One of the profound advantages of writing adventures with a Gygaxian Vernacular setting is that they immediately make sense to players and referees. Orc warrens in the ruins of a Dwarven Fortress may be bland and dull, but anyone who has been exposed to recent popular fantasy has a good idea of what they look like and contain. Descriptions can be terse as both referee and players will easily fill in the appearance and details of the cliched space from 50 plus years of popular representation. The more one departs from such an expected setting the greater the need to provide detail and description -- meaning the harder it is to use minimal or even "minimal plus" keying. As a rule keys always need to balance between evocative/useful detail and concise usable information, but the less players and referees can be expected to have a cultural or referential familiarity with the space, the longer keys need to be and more detail they require to function at all.
Xanadu’s title suggests it could have been fairly referential while still breaking with the norms of Gygaxian Vernacular aesthetic.
|Kubla Khan (1922) -Dugald Stewart Walker|
|From Xanadu (1980) - Universal|
Second, and perhaps more of a stretch, but clearly useful for inspiration and aesthetic, there’s the 1980 Olivia Newton-John film named Xanadu about the mythic Muses inspiring some boring 1970's LA dudes to create a nightclub named Xanadu. It’s sort of a last hurrah of the disco era, via rollerdisco, and roller skating Newton-John plays Terpsichore, the muse of dance - which she does well, mostly on roller skates. None of this makes it into Xanadu the adventure either ... not even this groovy mural (from which the muses first emerge).
|From "Xanadu" (1985) - Nihon Falcom|
This image is clearly Newton - John in Xanadu ...
a reference to the movie. Wheels within wheels.
The only clear influences I can find for Xanadu are the 1985 action RPG computer game Xanadu (Dragon Slayer II), which has at least one pixel art asset that's mirrored in the RPG, and Death Frost Doom. Xanadu also shares LotFP's general interest in body horror and high lethality adventure design, while the focus on sacrificing teeth central to Xanadu is very a direct gesture towards the "tooth door" of Death Frost Doom.
Obviously Xanadu the adventure need not reference any inspirations, but I’d suggest that some throughgoing theme representing the space as having its own non-standard and consistent aesthetic would encourage players exploring it to realize that they are adventuring somewhere different. Perhaps the bizarre shifts between tone achieve this, but greater coherence would also suggest that the location is comprehensible, that it’s challenges follow a logic and theme. If one designs a dungeon, Nega or not, around a theme and its own discoverable character/history/secrets this consistency helps mitigate any sense of unfairness in high lethality obstacles, because these obstacles will make sense in the context of the adventure as a whole.
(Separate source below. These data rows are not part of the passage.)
-- ==== Sys2Proof/Machine/Flags.lean ====
section
/-! DEFINITION. The machine has no flags (10_state.md R15): no instruction records carry, overflow, zero or
sign. What other machines keep in flags, this one computes in the instruction that uses it: the comparisons of
42_reg_reg_arithmetic.md R103, written as 1 or 0 into a register or consumed by a branch. -/

namespace Sys2Proof.Machine

/-- `a <s b`: two's complement (R103; G1, log 20). -/
def ltSigned (a b : Word) : Bool := decide (a.toInt < b.toInt)

/-- `a <u b` (R103). -/
def ltUnsigned (a b : Word) : Bool := decide (a.toNat < b.toNat)

/-- `a >=s b`, the complement of `<s` (R103). -/
def geSigned (a b : Word) : Bool := decide (b.toInt ≤ a.toInt)

/-- `a >=u b`, the complement of `<u` (R103). -/
def geUnsigned (a b : Word) : Bool := decide (b.toNat ≤ a.toNat)

/-- What SLT and its kin write: 1 for true, 0 for false (R95; G2, log 20). -/
def boolWord (b : Bool) : Word := if b then 1#32 else 0#32

end Sys2Proof.Machine
end

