-- ==== Sys2Proof/Machine/Step.lean ====
section
/-! DEFINITION. One step (00_scope.md R3): fetch, decode by the version in force, execute, and then the
manager's next turn (log 9). -/

namespace Sys2Proof.Machine

/-- After an instruction that completed or held, the manager takes its turn; a stop is final (R172). -/
def afterTurn : Host.Outcome State Fault Refusal → Host.Outcome State Fault Refusal
  | .next s    => .next s.managerTurn
  | .fault f   => .fault f
  | .refused r => .refused r

/-- R3, with the checks in the order of R173. -/
def step (s : State) : Host.Outcome State Fault Refusal :=
  match s.fetch with
  | .error f => .fault f
  | .ok w    =>
    match decodeWord s.version w with
    | .error _ => .fault (.illegalInstruction w s.pc)
    | .ok i    => afterTurn (exec i s)

/-- The instruction whose bits are `w` placed where the next step fetches (log 18). -/
def State.withFetchWord (s : State) (nbits w : Nat) : State :=
  s.placeWord (BitVec.ofNat 32 (w % 2 ^ nbits))

end Sys2Proof.Machine
end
The specifics of the aesthetic aren’t very important, just a consistency that encourages players to see the adventure as possessing clear internal logic and vision, with repeated motifs and themes that themselves provide clues to how to overcome its obstacles.
The second, more immediate way to make the Negadungeon into a puzzle rather than a punishment is to offer clues and a clear exit -- up to a point of no return. In a Negadungeon, usually because the party has made a foolish decision based on the player expectations that they are in the standard "explore and loot" style of adventure, the doom at the heart of the Negadungeon may prevent escape, but up until then there needs to be a way to back off, reevaluate, and even depart. If the designer and referee allow this the players may collectively groan about their fate, but they will also retroactively recognize that there were clues to it and that their own misunderstanding of those clues is what led to their characters' destruction. This can be fun, it doesn’t feel arbitrary or frustratingly obtuse, but instead its a loss as the logical result of the players own actions and assumptions. Fair players (and like referees, not all players can or want to be fair) will accept these sorts of defeats in the spirit of the game, especially if the adventure offers some alternative to a TPK on failure.
Xanadu doesn’t do any of these things, the party is trapped in a baffling location, lacking internal logic, and without meaningful clues or an aesthetic that hints at either its Negadungeon nature or ways to escape. Indeed there is no escape from Xanadu other then rolling the dice and facing the bad odds of Gamma World’s eclectic table, which even with eventual success will likely result in multiple combats with cavity creeps and a few PC mutations or deaths. It’s always seemed to me that a PC death that’s purely the result of a forced random roll feels especially unfair, and trying to figure out Xanadu’s magic clock is forced in every way. The clocks represent the only means of escape and there are no schemes, spells, or discoveries that the party can use to tilt the rolls in their favor or automatically succeed -- the players simply roll dice a few times and either succeed or more likely suffer destruction with the occasional TPK or mere loss of multiple limbs. Even a fist fight with Acererak at least offers the illusion of survivability that is part of any D&D combat -- and Tomb of Horrors was designed as a tournament module with pregen characters, where no party was expected to reach Acererak’s real tomb in the allotted time and would clearly have "won" the game if they did.
The Negadungeon is a difficult form to design, because despite its mythology and stated purpose, to succeed its design must be ultimately less focused on the ways players can fail then on providing and encouraging clear means for their characters to either recognize its trickery or to survive in the face of failure - perhaps battered or changed, perhaps the secret cause of their setting’s desolation, but alive and ready for another adventure. It’s tricky to referee a Negadungeon and tricker to write one, especially if one isn’t steeped in Classic and OSR practice, design, and theory. A referee or designer with a more narrative design background who understands the referee's role as either a contributor to and facilitator of the players own stories or as the director rather then as a neutral arbitrator and set designer may be easily tempted by the Negadungeon to push it to its grim conclusion.
While it may be a difficult form to design, I sincerely want to to see more Negadungeons, because there’s something incredibly fulfilling about playing through one - they offer compelling challenges with a powerful sense of consequences and hit on a core conceit of aheroic dungeon crawling play ... that victory for a desperate treasure hunter may merely be avoiding dying in a dark hole. They also offer a fascinating way to transform setting or give the party a lasting sense of doomed responsibility for greater tragedy. Finally any design that transforms the basic structure of the dungeon crawl is worth practicing because variety and novelty will excite even the most jaded grognard. The Negadungeon has faded in popularity since LotFP's heyday, but it'd be nice to see it revived by newer designers, given a new look and reinvigorated. Xanadu tries this and while I judge it to have failed, I'm overjoyed to see it all the same.
I also don’t want to suggest that Xanadu’s failures are an indictment of Kaliman’s skill as a designer - it’s an ambitious first published work, and while it’s not an adventure that works for me, it has strong keying, excellent interactivity and good design. I hope we see more adventures from Singing Flame, even another Negadungeon, because despite my criticisms, there's a core of interesting design in Xanadu and no hesitency about experimenting with adventure design.
* Sadly, I have to note that since it’s Mid-OSR heyday, LotFP has engaged in and courted many controversies that deservingly earned it large amount of negative attention for its dedication to shock horror and the personal politics of its owner. However, it is next to impossible to talk about the G+ period of OSR design without including LotFP’s contributions to the scene. Rather than go into any detail on LotFP and its legacy here, this post by Humza at Legacy of Bieth covers the current state of things for the brand as of early 2022.